In India, most of us perceive tax saving investments only as a way to avail tax deductions on the contributions made, while neglecting their other benefits. Hence, a large number of salaried taxpayers start very late in the year with their tax-saving investments rather than planning well in advance.
When you plan with your tax savings, you get ample time to select an investment scheme that suits your appetite for risks and financial goals. Also, you can perform due diligence before investing in an instrument. Thus, you can not only avoid investing in a less profitable scheme but also get the flexibility to plan your payments through the year. For example, if you are investing in a ULIP, you can systematically invest in the plan through monthly or annual payment modes. Here are some insights on how to save income tax while maximising your investments to supplement your life goals, read on.
Goal: Saving Tax
For tax saving purposes, Unit Linked Insurance Plans (ULIPs) is an attractive option. Any contribution that you make in a ULIP is tax deductible under Section 80C of the Income Tax Act 1961, for a maximum of Rs. 1,50,000. ULIPs are an investment cum insurance plan, in which a portion of the premium is invested into a variety of market-linked equity and debt instruments, while the remaining amount is used to provide life cover for the entire policy period.
Also, the investment benefits of ULIPs are described below:
- The death benefit that your beneficiary receives is tax-free
- Upon maturity of the ULIP, you will receive the value of the investments or the sum assured, whichever is higher (this amount is tax-exempted under Section 10(10D))
- Any partial withdrawals that you make after the lock-in period completes, are entirely tax-free
Goal: Early Retirement
You must start planning for your retirement as soon as you start earning a stable income. That said, if you are looking for early retirement, the key is to build a significant corpus through capital appreciation of your investments. This is possible when you opt for an investment tool that suits your risk appetite and offers higher returns than those from traditional savings options.
If you are ageing between 20 and 30 years, you should start investing in an investment plan that allows you to allocate the more significant proportion of premium into equity funds. Though equity funds are more prone to the fluctuations of the money-markets, they tend to outperform every other asset class in terms of returns over the long-term.
If you wish to invest more conservatively, you can look to invest in debt funds or large-cap funds that invest in reputable companies with strong fundamentals.
Goal: Child’s Higher Education and Marriage
Education nowadays doesn’t come cheap, and with a barrage of unprecedented expenditures in the form of private schools, tuitions, extracurricular activities, professional degrees and hostel fees, you will put a severe dent on your savings.

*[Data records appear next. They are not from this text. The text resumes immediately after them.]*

/-- A claim on the idle keys at both ends of the range, with level 1023 and with FOLLOW; a claim below its owner;
claims of an owner's equal on each phase, and a claim on a DAMP key; each refusal at the ends of its range. -/
theorem test_witness_PlayOpenCompletes :
    (∀ k ∈ ([0, 87] : List Key), ∀ w ∈ ([1023, 65535] : List Nat),
      RequestAtHead ((asked ready 0x14 (openArguments (keyNumber k) w)).arrive 5) 0x14 7
        (openArguments (keyNumber k) w) ∧
      ∀ a : State, a = (asked ready 0x14 (openArguments (keyNumber k) w)).arrive 5 →
        a.contexts.cue.enabled = true ∧ k = transposedKey a.contexts.cue (keyNumber k) ∧
        a.contexts.cue.keyLow ≤ keyNumber k ∧ keyNumber k ≤ a.contexts.cue.keyHigh ∧ (a.key k).phase = .idle ∧
        ¬ reached a.clock (strikeValuesOf (a.setting .velMin) (a.setting .velMax) (a.voice k)
          a.pedals.shift.position (min 1023 ((if w = 65535 then a.output (keyHalf a k) else w)
            * a.contexts.cue.levelScale / 256)) 120000).planned ∧
        a.queue.entries = [] ∧ a.queue.status = .idle) ∧
    (∀ a : State, a = (asked (cueBelowRoll (queued 39 rollNote)) 0x14 (openArguments 40 700)).arrive 5 →
      (39 : Key) = transposedKey a.contexts.cue (keyNumber 39) ∧ a.owner 39 = some { source := .roll, id := 46 } ∧
      a.queue.status ≠ .waiting ∧ a.contexts.cue.priority < (a.context .roll).priority) ∧
    (∀ a : State, a = (asked (equalPriorities (queued 39 rollNote)) 0x14 (openArguments 40 700)).arrive 5 →
      (a.context .roll).priority ≤ a.contexts.cue.priority ∧ (a.key 39).phase = .pending rollNote workedValues ∧
      a.queue.entries = [{ key := 39, planned := 84500 }] ∧
      ¬ reached a.clock (strikeValuesOf (a.setting .velMin) (a.setting .velMax) (a.voice 39)
        a.pedals.shift.position (min 1023 (700 * a.contexts.cue.levelScale / 256)) 120000).planned) ∧
    (∀ p ∈ ([.hold rollNote workedValues launched 180 0, .strike rollNote workedValues launched true 50600 none,
        .strike rollNote workedValues launched true 50600 (some rollNote), .waiting rollNote 90000] : List KeyPhase),
      ∀ a : State, a = (asked (equalPriorities (withKey ready 39 p)) 0x14 (openArguments 40 700)).arrive 5 →
        (a.key 39).phase = p ∧ a.owner 39 = some { source := .roll, id := 46 } ∧
        (a.context .roll).priority ≤ a.contexts.cue.priority ∧ a.queue.entries = [] ∧ a.queue.status ≠ .waiting) ∧
    (∀ p ∈ ([.damp 90000, .retired .host] : List KeyPhase), ∀ a : State,
      a = (asked (withKey ready 39 p) 0x14 (openArguments 40 700)).arrive 5 →
        (a.key 39).phase = p ∧ a.queue.entries = [] ∧ a.queue.status ≠ .waiting ∧ a.contexts.cue.enabled = true) ∧
    (∀ n ∈ ([0, 1, 88, 89, 255] : List Nat), ∀ w ∈ ([0, 1023, 1024, 65534, 65535] : List Nat),
      RequestAtHead ((asked ready 0x14 (openArguments n w)).arrive 5) 0x14 7 (openArguments n w)) ∧
    ({ ready with contexts := { ready.contexts with cue := block false 1 88 } } : State).contexts.cue.enabled = false ∧
    keyNumber (transposedKey (block true 17 63) 40) < 17 ∧ 63 < keyNumber (transposedKey (block true 17 63) 88) := by
  refine ⟨fun k hk w hw => ⟨asked_atHead _ _ _ _ rfl (by decide), fun a h => ?_⟩, fun a h => ?_, fun a h => ?_,
    fun p hp a h => ?_, fun p hp a h => ?_, fun _ _ _ _ => asked_atHead _ _ _ _ rfl (by decide), rfl,
    by decide +kernel⟩ <;> (try subst h)
  · simp only [List.mem_cons, List.not_mem_nil, or_false] at hk hw
    obtain rfl | rfl := hk <;> obtain rfl | rfl := hw <;> decide +kernel
  · decide +kernel
  · decide +kernel
  · simp only [List.mem_cons, List.not_mem_nil, or_false] at hp
    obtain rfl | rfl | rfl | rfl := hp <;> decide +kernel
  · simp only [List.mem_cons, List.not_mem_nil, or_false] at hp
    obtain rfl | rfl := hp <;> decide +kernel

/-- Each phase of an owned key, a release time in the future and one that has just come, and a foreign key; the
key 0, the keys 89 and 255, the modes 0, 1, 2 and 255. -/
theorem test_witness_PlayCloseOfKey :
    (∀ n ∈ ([0, 40, 88, 89, 255] : List Nat), ∀ mode ∈ ([0, 1, 2, 255] : List Byte), ∀ t : Time,
      RequestAtHead ((asked ready 0x15 ([9, byteOf n, mode] ++ fieldTime t)).arrive 5) 0x15 7
        ([9, byteOf n, mode] ++ fieldTime t)) ∧
    (∀ p ∈ ([.pending cueNote workedValues, .strike cueNote workedValues launched true 50600 none,
        .strike rollNote workedValues launched true 50600 (some cueNote), .hold cueNote workedValues launched 180 0,
        .waiting cueNote 90000] : List KeyPhase),
      ∀ a : State, a = (asked (withKey ready 39 p) 0x15 ([9, 40, 1] ++ fieldTime 0)).arrive 5 →
        (39 : Key) = transposedKey a.contexts.cue (keyNumber 39) ∧ a.queue.status ≠ .waiting ∧
        a.owner 39 = some { source := .cue, id := 9 } ∧ (a.key 39).phase = p ∧
        reached a.clock 5 ∧ ¬ reached a.clock 6 ∧ reached a.clock a.clock) ∧
    ∀ a : State, a = (asked ready 0x15 ([9, 40, 1] ++ fieldTime 0)).arrive 5 →
      a.owner 39 ≠ some { source := .cue, id := 9 } := by
  refine ⟨fun _ _ _ _ t => asked_atHead _ _ _ _ rfl (by decide), fun p hp a h => ?_, fun a h => ?_⟩ <;> subst h
  · simp only [List.mem_cons, List.not_mem_nil, or_false] at hp
    obtain rfl | rfl | rfl | rfl | rfl := hp <;> decide +kernel
  · decide +kernel

/-- Each phase of an owned key, and a foreign key. -/
theorem test_witness_PlayCancelCompletes :
    RequestAtHead ((asked ready 0x16 [9, 40]).arrive 5) 0x16 7 [9, byteOf (keyNumber 39)] ∧
    (∀ p ∈ ([.pending cueNote workedValues, .strike cueNote workedValues launched true 50600 none,
        .strike rollNote workedValues launched true 50600 (some cueNote), .hold cueNote workedValues launched 180 0,
        .waiting cueNote 90000] : List KeyPhase),
      ∀ a : State, a = (asked (withKey ready 39 p) 0x16 [9, 40]).arrive 5 →
        (39 : Key) = transposedKey a.contexts.cue (keyNumber 39) ∧
        a.owner 39 = some { source := .cue, id := 9 } ∧ (a.key 39).phase = p) ∧
    ∀ a : State, a = (asked (withKey ready 39 (.damp 90000)) 0x16 [9, 40]).arrive 5 →
      a.owner 39 ≠ some { source := .cue, id := 9 } := by
  refine ⟨asked_atHead _ _ _ _ rfl (by decide), fun p hp a h => ?_, fun a h => ?_⟩ <;> subst h
  · simp only [List.mem_cons, List.not_mem_nil, or_false] at hp
    obtain rfl | rfl | rfl | rfl | rfl := hp <;> decide +kernel
  · decide +kernel

/-- Keys in every phase, and the arguments 1, 0 and 2. -/
theorem test_witness_AllOffAndQuietSet :
    (∀ s : State, s.loader.ready = true → s.port.responses.length < 16 →
      RequestAtHead ((asked s 0x17 []).arrive 5) 0x17 7 [] ∧ RequestAtHead ((asked s 0x18 [1]).arrive 5) 0x18 7 [1] ∧
      RequestAtHead ((asked s 0x18 [0]).arrive 5) 0x18 7 [0] ∧ RequestAtHead ((asked s 0x18 [2]).arrive 5) 0x18 7 [2]) ∧
    ∀ p ∈ ([.idle, .pending cueNote workedValues, .strike cueNote workedValues launched true 50600 none,
        .hold cueNote workedValues launched 180 0, .damp 90000, .waiting cueNote 90000, .retired .fault] :
        List KeyPhase), (((asked (withKey ready 39 p) 0x17 []).arrive 5).key 39).phase = p := by
  refine ⟨fun s h1 h2 => ⟨asked_atHead _ _ _ _ h1 h2, asked_atHead _ _ _ _ h1 h2, asked_atHead _ _ _ _ h1 h2,
    asked_atHead _ _ _ _ h1 h2⟩, fun p hp => ?_⟩
  simp only [List.mem_cons, List.not_mem_nil, or_false] at hp
  obtain rfl | rfl | rfl | rfl | rfl | rfl | rfl := hp <;> decide +kernel

/-- Key 40 in HOLD with a note launched COOL. -/
def coolHold : State := withKey ready 39 (.hold cueNote workedValues { launched with mode := .cool } 180 0)

/-- MUTE newly set on a key in HOLD makes its note MUTED, however it was launched (R99). -/
theorem test_mute_cool_hold : (nextOf (exec (.keyAmend 5) (asked coolHold 0x19 [40, 1, 0, 0xFF, 0xFF]))).map
    (fun s => (s.key 39).phase) = some (.hold cueNote workedValues { launched with mode := .muted } 180 0) := by
  decide +kernel

/-- The masks 7 and 0 without a level; the level 1023 for a key not PENDING and for the only PENDING one; MUTE newly
set on a strike whose flight has just passed, with and without a successor, a release time and a hot key, and on
one a microsecond short of it; MUTE newly set on a HOLD launched COOL; a HOLD at its timeout and a microsecond before; each refusal. -/
theorem test_witness_KeyAmendCompletes :
    (∀ setMask ∈ ([0, 7, 8] : List Byte), ∀ clearMask ∈ ([0, 7, 8] : List Byte), ∀ n ∈ ([0, 1, 40, 88, 89] : List Nat),
      ∀ w ∈ ([0, 1023, 1024, 65535] : List Nat),
      RequestAtHead ((asked ready 0x19 ([byteOf n, setMask, clearMask] ++ field16 w)).arrive 5) 0x19 7
        ([byteOf n, setMask, clearMask] ++ field16 w)) ∧
    (∀ a : State, a = (asked ready 0x19 [40, 7, 0, 0xFF, 0xFF]).arrive 5 →
      isHold (a.key 39).phase = false ∧ phaseNumber (a.key 39).phase ≠ 2 ∧ a.queue.status ≠ .waiting ∧
      isPending (a.key 39).phase = false) ∧
    (∀ a : State, a = (asked (queued 39 cueNote) 0x19 ([40, 0, 7] ++ field16 1023)).arrive 5 →
      (a.key 39).phase = .pending cueNote workedValues ∧ a.queue.entries = [{ key := 39, planned := 84500 }] ∧
      ¬ reached a.clock (strikeValuesOf (a.setting .velMin) (a.setting .velMax) (a.voice 39)
        a.pedals.shift.position 1023 cueNote.sound).planned) ∧
    (∀ p ∈ ([.strike cueNote workedValues launched true 50600 none,
        .strike { cueNote with release := some 35600 } workedValues launched true 50600 none,
        .strike cueNote workedValues launched true 50600 (some cueNote)] : List KeyPhase),
      ∀ a : State, a = (withKey ready 39 p).arrive 35600 →
        (a.key 39).phase = p ∧ (a.key 39).flags.mute = false ∧ launched.mode = .normal ∧ a.heatOf 39 < a.heat.max ∧
        reached a.clock (timePlus launched.actual (100 * (workedValues.flight : Int))) ∧ reached a.clock 35600 ∧
        ¬ reached 35599 (timePlus launched.actual (100 * (workedValues.flight : Int))) ∧
        a.queue.status ≠ .waiting ∧ a.port.notices.length < 32 ∧ a.setting .holdTimeout ≤ 255) ∧
    (∀ a : State, a = ((striking 39 cueNote).setHeat 39 60000).arrive 35600 → a.heat.max ≤ a.heatOf 39) ∧
    (∀ a : State, a = coolHold.arrive 5 → (a.key 39).phase = .hold cueNote workedValues { launched with mode := .cool } 180 0 ∧
      (a.key 39).flags.mute = false) ∧
    (∀ a : State, a = ((holding 39 cueNote).setKey 39
        { (holding 39 cueNote).key 39 with flags := { mute := true, learnExclude := false, holdExempt := true } }).arrive
        30000000 →
      (a.key 39).phase = .hold cueNote workedValues launched 180 0 ∧ a.setting .holdTimeout ≠ 0 ∧
      reached a.clock (timePlus 0 (1000000 * (a.setting .holdTimeout : Int))) ∧
      ¬ reached 29999999 (timePlus 0 (1000000 * (a.setting .holdTimeout : Int)))) := by
  refine ⟨fun _ _ _ _ _ _ _ _ => asked_atHead _ _ _ _ rfl (by decide), fun a h => ?_, fun a h => ?_,
    fun p hp a h => ?_, fun a h => ?_, fun a h => ?_, fun a h => ?_⟩ <;> subst h
  · decide +kernel
  · decide +kernel
  · simp only [List.mem_cons, List.not_mem_nil, or_false] at hp
    obtain rfl | rfl | rfl := hp <;> decide +kernel
  · decide +kernel
  · decide +kernel
  · decide +kernel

Fortunately, you can prepare well in advance to fend off any such financial contingencies by purchasing a child plan. Depending on the investment horizon, you can choose the policy duration between 7 to 17 years to build a corpus. Reputable insurers like Future Generali offer you the option to avail guaranteed payouts depending upon your child’s education milestone.
Also, you can protect your child’s future even in case of an unfortunate event in your life such as death or permanent disability. Further, your investments into a child plan are also eligible for tax deductions as per prevailing tax laws.

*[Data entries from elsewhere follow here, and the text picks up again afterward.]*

-- ==== Sys2Proof/Syntax.lean ====
section
/-! DEFINITION. The commands of the block: one constructor of Instr for each row of the operation table, with the operands a command carries from outside. What the chip already holds (a packet in a ring, a Wren's instruction word, a descriptor in memory) is read from State by the command's meaning. -/

namespace Sys2Proof

/-- Causes of a stop, as the cause latch names them (03 R44, R47, Table 3.15). -/
inductive StopCause where
  | overvolt | undervolt | thermalAnalog | thermal | removal | coldPin
  deriving DecidableEq, Repr

/-- The queue a Koloing Command Packet runs on: a host queue by number, or the management
pseudo-queue of the out-of-band path (05 R104). -/
inductive QRef where
  | host (n : Nat)
  | mgmt
  deriving DecidableEq, Repr

/-- What waits on a completion counter (06 R121, R122): a queue, or the head descriptor of a queue pair. -/
inductive Waiter where
  | queue (n : Nat)
  | qp (n : Nat)
  deriving DecidableEq, Repr

/-- The PCI Express function that makes an access (19 R366): the physical function or one virtual function. -/
inductive Fn where
  | pf
  | vf (v : Nat)
  deriving DecidableEq, Repr

/-- The engines that take part in a context reset (06 Table 6.10). -/
inductive Engine where
  | dunnock | linnet (e : Nat) | ingress | chaffinch | thrush | goldcrest | warbler | wrens | nuthatch | hbm
  deriving DecidableEq, Repr

/-- The time-shared units of Shared tenancy (07 R144). -/
inductive TimeShared where
  | dunnock | linnet (e : Nat) | ingress | warbler | nuthatch | quintidy
  deriving DecidableEq, Repr

/-- Accumulator formats (09 Table 9.2, codes 0 to 5). -/
inductive AccFmt where
  | f32 | f32c | x704 | z64 | p255 | i64s
  deriving DecidableEq, Repr

/-- Sensors the PLDM Type 2 responder serves (05 R103). -/
inductive PldmSensor where
  | tj | vin | pin | hbm (n : Nat) | powerState | bootStatus
  deriving DecidableEq, Repr

/-- The levels at which a manager is elected (14 R284 to R288). -/
inductive Level where
  | rack | fabric | slice (p : Nat)
  deriving DecidableEq, Repr

/-- A debug unlock token (04 R73) with the root public keys its signatures are checked under. -/
structure UnlockToken where
  deviceId : List Byte
  nonce : List Byte
  scope : BitVec 3
  rootIndex : Nat
  mldsaKey : List Byte
  p384Key : List Byte
  mldsaSig : List Byte
  p384Sig : List Byte
  deriving DecidableEq, Repr

/-- A recovery message for a lost anti-rollback record (04, Edges). -/
structure RecoveryMsg where
  deviceId : List Byte
  epoch : Nat
  floor : Nat
  counter : Nat
  rootIndex : Nat
  mldsaKey : List Byte
  p384Key : List Byte
  mldsaSig : List Byte
  p384Sig : List Byte
  deriving DecidableEq, Repr

/-- A Linnet packet as an engine receives it: the header of 12 Table 12.1, its payload and tag,
the engine, and what the layers below report (12 R226). `ipOk` is false for IPv4, a fragment, an
extension header or a wrong UDP checksum. `srcAddr` is the IPv6 address, or on engine 4 the chip number. -/
structure LntPkt where
  engine : Nat
  ipOk : Bool
  srcAddr : Nat
  srcPort : Nat
  dstPort : Nat
  typ : Nat
  flags : BitVec 8
  len : Nat
  dest : Nat
  src : Nat
  psn : Nat
  apsn : Nat
  msn : Nat
  ts : Nat
  offset : Nat
  wkey : Nat
  imm : Nat
  payload : List Byte
  tag : List Byte
  deriving DecidableEq, Repr

/-- A Quintidy packet (14 Table 14.2). `rsvd` says that some Rsvd bit is set; `inPort` is the port it
came in on, 24 when this chip is the source. -/
structure QtdPkt where
  inPort : Nat
  rsvd : Bool
  typ : Nat
  cls : Nat
  vc : Nat
  hops : Nat
  len : Nat
  dest : Nat
  src : Nat
  slice : Nat
  part : Nat
  flow : Nat
  addr : Nat
  corr : Nat
  chord : Nat
  order : BitVec 5
  via : Nat
  stage : Nat
  pair : Nat
  pairHops : Nat
  payload : List Byte
  deriving DecidableEq, Repr

/-- A Siskin data frame as its receiver decodes it (13 R253, R254, Table 13.2). `corrected` counts the RS symbols corrected in it;
`aligned` says that an alignment codeword at the width in use arrived since the frame before it. -/
structure Frame where
  rsOk : Bool
  crcOk : Bool
  fseq : Nat
  aseq : Nat
  nak : Bool
  payload : List Byte
  corrected : Nat
  aligned : Bool
  deriving DecidableEq, Repr

/-- What one training of a Siskin port finds (13 Table 13.4): usable lanes of each direction, optical
mode, and the EXCHANGE report of the partner; `roleClass` is 0 to 3 in the order of Table 13.1. `kd1` is the rack and plane a Dovecote KD-1 reports. -/
structure TrainReport where
  txLanes : BitVec 8
  rxLanes : BitVec 8
  optical : Bool
  chip : Nat
  port : Nat
  roleClass : Nat
  bootMode : Bool
  roost : Bool
  delay : Nat
  kd1 : Option (Nat × Nat)
  deriving DecidableEq, Repr

/-- The phases of a PLDM Type 5 firmware update (05 R103, R105): the request, and the image with which it ends. -/
inductive FwPhase where
  | request
  | image (img : List Byte)
  deriving DecidableEq, Repr

/-- The four timestamps of a TIME_SYNC exchange and its CORR, all in ns (14 R295). -/
structure TimeSyncMsg where
  t1 : Nat
  t2 : Nat
  t3 : Nat
  t4 : Nat
  corr : Nat
  deriving DecidableEq, Repr

/-- A join report: chip number, claim nonce and the check result of each port (14 R283). -/
structure JoinReport where
  chip : Nat
  nonce : BitVec 64
  ports : List (Nat × Nat)
  deriving DecidableEq, Repr

/-- A link-state advertisement for one inter-rack dimension (0 to 9) or chord (10 to 12) of a chip (14 R283). -/
structure LinkAdv where
  chip : Nat
  link : Nat
  up : Bool
  deriving DecidableEq, Repr

/-- What a claim or beacon carries (14 R284): priority strap, chip number and nonce, and whether the sender is a rack manager
(14 R288). -/
structure Bid where
  rackMgr : Bool
  prio : Bool
  chip : Nat
  nonce : BitVec 64
  deriving DecidableEq, Repr

/-- A round message: its 16-byte header and payload (15, Round messages, Table 15.4). -/
structure RoundMsg where
  flags : BitVec 8
  rsvd : BitVec 16
  index : Nat
  offset : Nat
  payload : List Byte
  deriving DecidableEq, Repr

Each one of us has aspirations in life. These goals not only take us ahead in life but also inspire us to work towards shaping our future. Despite our differences; however, our goals are often not that different. For example, many of us want to own a home, buy a car, ensure that our children receive the best possible education and build a large corpus for retirement, and so on. The only way that we can fulfil these goals is by diligently planning our finances and investing in instruments that avail capital appreciation over the long-term. That said, we also need to maximise our tax savings through investments into tools such as life insurance, ULIPs and critical health insurance.